-- ==== Sys2Proof/Laws/Ops.lean ====
section
/-! SUPPORT. One lemma per shared operation that says once everything it can do: guarded operations, skips,
sprite drawing, step (a) of a tick, register blocks. -/

namespace Sys2Proof.Machine

/-- A guarded operation answers next: the fault where the guard fails, the body where it holds. -/
theorem orRaise_eq (ok : Bool) (c : FaultCause) (s body : State) :
    orRaise ok c s body = .next (if ok = true then body else s.raise c) := rfl

@[simp] theorem orRaise_true (c : FaultCause) (s body : State) :
    orRaise true c s body = .next body := rfl

@[simp] theorem orRaise_false (c : FaultCause) (s body : State) :
    orRaise false c s body = .next (s.raise c) := rfl

/-- A skip changes PC alone. -/
theorem State.skipIf_eq (s : State) (c : Bool) :
    s.skipIf c = { s with pc := if c = true then s.pc + 2 else s.pc } := by
  cases c <;> rfl

/-- The bounds check in the spec's words (R56): no byte, or the last one at most 0xFFF. -/
theorem State.rangeOk_iff (s : State) (n : Nat) :
    s.rangeOk n = true ↔ n = 0 ∨ s.i.toNat + n - 1 ≤ 0xFFF := by
  simp [State.rangeOk]

theorem State.rangeOk_succ_iff (s : State) (n : Nat) :
    s.rangeOk (n + 1) = true ↔ s.i.toNat + n ≤ 0xFFF := by
  rw [State.rangeOk_iff]; omega

theorem State.keyIndexOk_iff (s : State) (x : Reg) :
    s.keyIndexOk x = true ↔ (s.getV x).toNat ≤ 15 := by
  simp [State.keyIndexOk]

/-! ## Register blocks -/

theorem State.length_regBlock (s : State) (x : Reg) : (s.regBlock x).length = x.val + 1 := by
  simp [State.regBlock]

theorem State.regBlock_getElem? (s : State) (x k : Reg) (h : k.val ≤ x.val) :
    (s.regBlock x)[k.val]? = some (s.getV k) := by
  have hk : k.val < x.val + 1 := by omega
  simp [State.regBlock, State.getV, hk]

theorem State.getElem_loadedBlock (s : State) (x : Reg) (k : Nat) (hk : k < 16) :
    (s.loadedBlock x)[k] = if k ≤ x.val then s.mem.read (s.dataAddr k) else s.v[k] := by
  simp only [State.loadedBlock, Vector.getElem_ofFn]

/-! ## Drawing -/

/-- Drawing one bit changes the grid and VF alone. -/
theorem State.drawBit_frame (s : State) (row col : Nat) (on : Bool) :
    s.drawBit row col on =
      { s with v := (s.drawBit row col on).v, disp := (s.drawBit row col on).disp } := by
  unfold State.drawBit
  split
  · cases on
    · rfl
    · simp only [if_true]; split <;> rfl
  · rfl

/-- A property kept by every function of a list is kept by the fold. -/
theorem foldl_invariant {α β : Type} (P : α → Prop) (f : α → β → α)
    (h : ∀ a b, P a → P (f a b)) : ∀ (l : List β) (a : α), P a → P (l.foldl f a)
  | [], _, ha => ha
  | b :: l, a, ha => foldl_invariant P f h l (f a b) (h a b ha)

/-- Everything but the registers and the grid is equal. -/
def State.SameButDraw (s t : State) : Prop := t = { s with v := t.v, disp := t.disp }

theorem State.SameButDraw.refl (s : State) : s.SameButDraw s := rfl

theorem State.SameButDraw.trans {s t u : State} (h : s.SameButDraw t) (h' : t.SameButDraw u) :
    s.SameButDraw u := by
  unfold State.SameButDraw at *
  rw [h', h]

/-- Drawing a byte changes the grid and the registers alone. -/
theorem State.drawByte_frame (s : State) (row x0 : Nat) (b : Byte) :
    s.SameButDraw (s.drawByte row x0 b) :=
  foldl_invariant (fun t => s.SameButDraw t) _
    (fun t c h => h.trans (State.drawBit_frame t row (x0 + c) (b.getLsbD (7 - c)))) _ s (.refl s)

/-- Drawing a sprite changes the grid and the registers alone. -/
theorem State.drawSprite_frame (s : State) (x0 y0 n : Nat) :
    s.SameButDraw (s.drawSprite x0 y0 n) :=
  foldl_invariant (fun t => s.SameButDraw t) _
    (fun t r h => h.trans (State.drawByte_frame t (y0 + r) x0 _)) _ s (.refl s)

/-- One bit on a cell of the grid: the cell is XORed (R152). -/
theorem State.pixel_drawBit (s : State) (row col : Nat) (on : Bool) (r : Fin 32) (c : Fin 64) :
    (s.drawBit row col on).pixel r c =
      (s.pixel r c ^^ (on && (r.val == row && c.val == col))) := by
  unfold State.drawBit
  by_cases h : row < 32 ∧ col < 64
  · rw [dif_pos h]
    cases on
    · simp
    · by_cases hrc : r = ⟨row, h.1⟩ ∧ c = ⟨col, h.2⟩
      · obtain ⟨rfl, rfl⟩ := hrc
        cases hp : s.pixel ⟨row, h.1⟩ ⟨col, h.2⟩ <;>
          simp
      · have hne : (r.val == row && c.val == col) = false := by
          simp only [Fin.ext_iff] at hrc
          simpa using hrc
        cases hp : s.pixel ⟨row, h.1⟩ ⟨col, h.2⟩ <;>
          simp [hrc, hne]
  · rw [dif_neg h]
    have : (r.val == row && c.val == col) = false := by
      simp only [Bool.and_eq_false_imp, beq_iff_eq, beq_eq_false_iff_ne]
      intro h1 h2
      exact h ⟨by omega, by omega⟩
    simp [this]

/-- One bit and VF: set exactly if the bit lands on a lit cell of the screen (R152). -/
theorem State.getV_drawBit (s : State) (row col : Nat) (on : Bool) (q : Reg) :
    (s.drawBit row col on).getV q =
      if q = regVF ∧ on = true ∧ ∃ h : row < 32 ∧ col < 64, s.pixel ⟨row, h.1⟩ ⟨col, h.2⟩ = true
      then 0x01 else s.getV q := by
  unfold State.drawBit
  by_cases h : row < 32 ∧ col < 64
  · rw [dif_pos h]
    cases on
    · simp
    · cases hp : s.pixel ⟨row, h.1⟩ ⟨col, h.2⟩
      · simp [hp]
      · simp [hp, h]
  · rw [dif_neg h]
    simp [h]

/-! ## Publishing -/

/-- Rows of `n` cells laid end to end: cell `c` of row `r` stands at `r * n + c`. -/
theorem getElem?_flatMap_rows {α : Type} {n : Nat} :
    ∀ (rows : List (Vector α n)) (r c : Nat) (row : Vector α n), rows[r]? = some row → c < n →
      (rows.flatMap Vector.toList)[r * n + c]? = row.toList[c]?
  | [], _, _, _, h, _ => by simp at h
  | first :: rows, 0, c, row, h, hc => by
    have : first = row := by simpa using h
    subst this
    rw [List.flatMap_cons, Nat.zero_mul, Nat.zero_add, List.getElem?_append_left (by simpa using hc)]
  | first :: rows, r + 1, c, row, h, hc => by
    have hlen : first.toList.length ≤ (r + 1) * n + c := by
      simp [Nat.add_mul]; omega
    have hsub : (r + 1) * n + c - first.toList.length = r * n + c := by
      simp [Nat.add_mul]; omega
    rw [List.flatMap_cons, List.getElem?_append_right hlen, hsub]
    exact getElem?_flatMap_rows rows r c row (by simpa using h) hc

/-- The published list is row-major (R189). -/
theorem Display.flat_getElem? (s : State) (r : Fin 32) (c : Fin 64) :
    (Display.flat s.disp)[r.val * 64 + c.val]? = some (s.pixel r c) := by
  unfold Display.flat
  rw [getElem?_flatMap_rows s.disp.toList r.val c.val s.disp[r.val] (by simp) c.isLt]
  simp [State.pixel]

/-- The published list has all 2048 cells (R189). -/
theorem Display.length_flat (d : Display) : (Display.flat d).length = 2048 := by
  simp [Display.flat, List.length_flatMap]

/-! ## Step (a) of a tick -/

/-- Key events change the keys alone. -/
theorem State.applyKeys_frame (events : List (Fin 16 × Bool)) (s : State) :
    s.applyKeys events = { s with keys := (s.applyKeys events).keys } :=
  foldl_invariant (fun t : State => t = { s with keys := t.keys })
    (fun t (e : Fin 16 × Bool) => t.setKey e.1 e.2)
    (fun t e h => by rw [h]; rfl) events s rfl

/-- Step (a) changes the keys and the run state alone. -/
theorem State.applyInput_frame (s : State) (input : TickInput) :
    s.applyInput input = { s with
      keys := (s.applyKeys input.keyEvents).keys
      runState := input.runRequest.getD s.runState } := by
  simp only [State.applyInput]
  rw [State.applyKeys_frame input.keyEvents s]

/-! ## Reset -/

/-- Reset memory, whatever the font and the ROM, is in canonical form. -/
theorem State.resetWith_wf (config : SessionConfig) (font : Font) (rom : Rom)
    (inbox : List HostEvent) : (State.resetWith config font rom inbox).mem.wf = true := by
  unfold State.resetWith State.resetBase
  split
  · exact Memory.writeBytes_wf _ _ _ (Memory.writeBytes_wf _ _ _ rfl)
  · exact Memory.writeBytes_wf _ _ _ rfl

/-- A restarted machine's memory is in canonical form. -/
theorem State.restart_wf (s : State) (config : SessionConfig) (font : Font) (rom : Rom)
    (inbox : List HostEvent) : (s.restart config font rom inbox).mem.wf = true :=
  State.resetWith_wf config font rom inbox

end Sys2Proof.Machine
end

----

> Exercise requirements
Taking the lines above, repeat exactly those from the line that contains "then 0x01 else s.getV q := by" through the line that contains "of a tick -/", and both of those lines as well. Include nothing else.

> Your solution
      then 0x01 else s.getV q := by
  unfold State.drawBit
  by_cases h : row < 32 ∧ col < 64
  · rw [dif_pos h]
    cases on
    · simp
    · cases hp : s.pixel ⟨row, h.1⟩ ⟨col, h.2⟩
      · simp [hp]
      · simp [hp, h]
  · rw [dif_neg h]
    simp [h]

/-! ## Publishing -/

/-- Rows of `n` cells laid end to end: cell `c` of row `r` stands at `r * n + c`. -/
theorem getElem?_flatMap_rows {α : Type} {n : Nat} :
    ∀ (rows : List (Vector α n)) (r c : Nat) (row : Vector α n), rows[r]? = some row → c < n →
      (rows.flatMap Vector.toList)[r * n + c]? = row.toList[c]?
  | [], _, _, _, h, _ => by simp at h
  | first :: rows, 0, c, row, h, hc => by
    have : first = row := by simpa using h
    subst this
    rw [List.flatMap_cons, Nat.zero_mul, Nat.zero_add, List.getElem?_append_left (by simpa using hc)]
  | first :: rows, r + 1, c, row, h, hc => by
    have hlen : first.toList.length ≤ (r + 1) * n + c := by
      simp [Nat.add_mul]; omega
    have hsub : (r + 1) * n + c - first.toList.length = r * n + c := by
      simp [Nat.add_mul]; omega
    rw [List.flatMap_cons, List.getElem?_append_right hlen, hsub]
    exact getElem?_flatMap_rows rows r c row (by simpa using h) hc

/-- The published list is row-major (R189). -/
theorem Display.flat_getElem? (s : State) (r : Fin 32) (c : Fin 64) :
    (Display.flat s.disp)[r.val * 64 + c.val]? = some (s.pixel r c) := by
  unfold Display.flat
  rw [getElem?_flatMap_rows s.disp.toList r.val c.val s.disp[r.val] (by simp) c.isLt]
  simp [State.pixel]

/-- The published list has all 2048 cells (R189). -/
theorem Display.length_flat (d : Display) : (Display.flat d).length = 2048 := by
  simp [Display.flat, List.length_flatMap]

/-! ## Step (a) of a tick -/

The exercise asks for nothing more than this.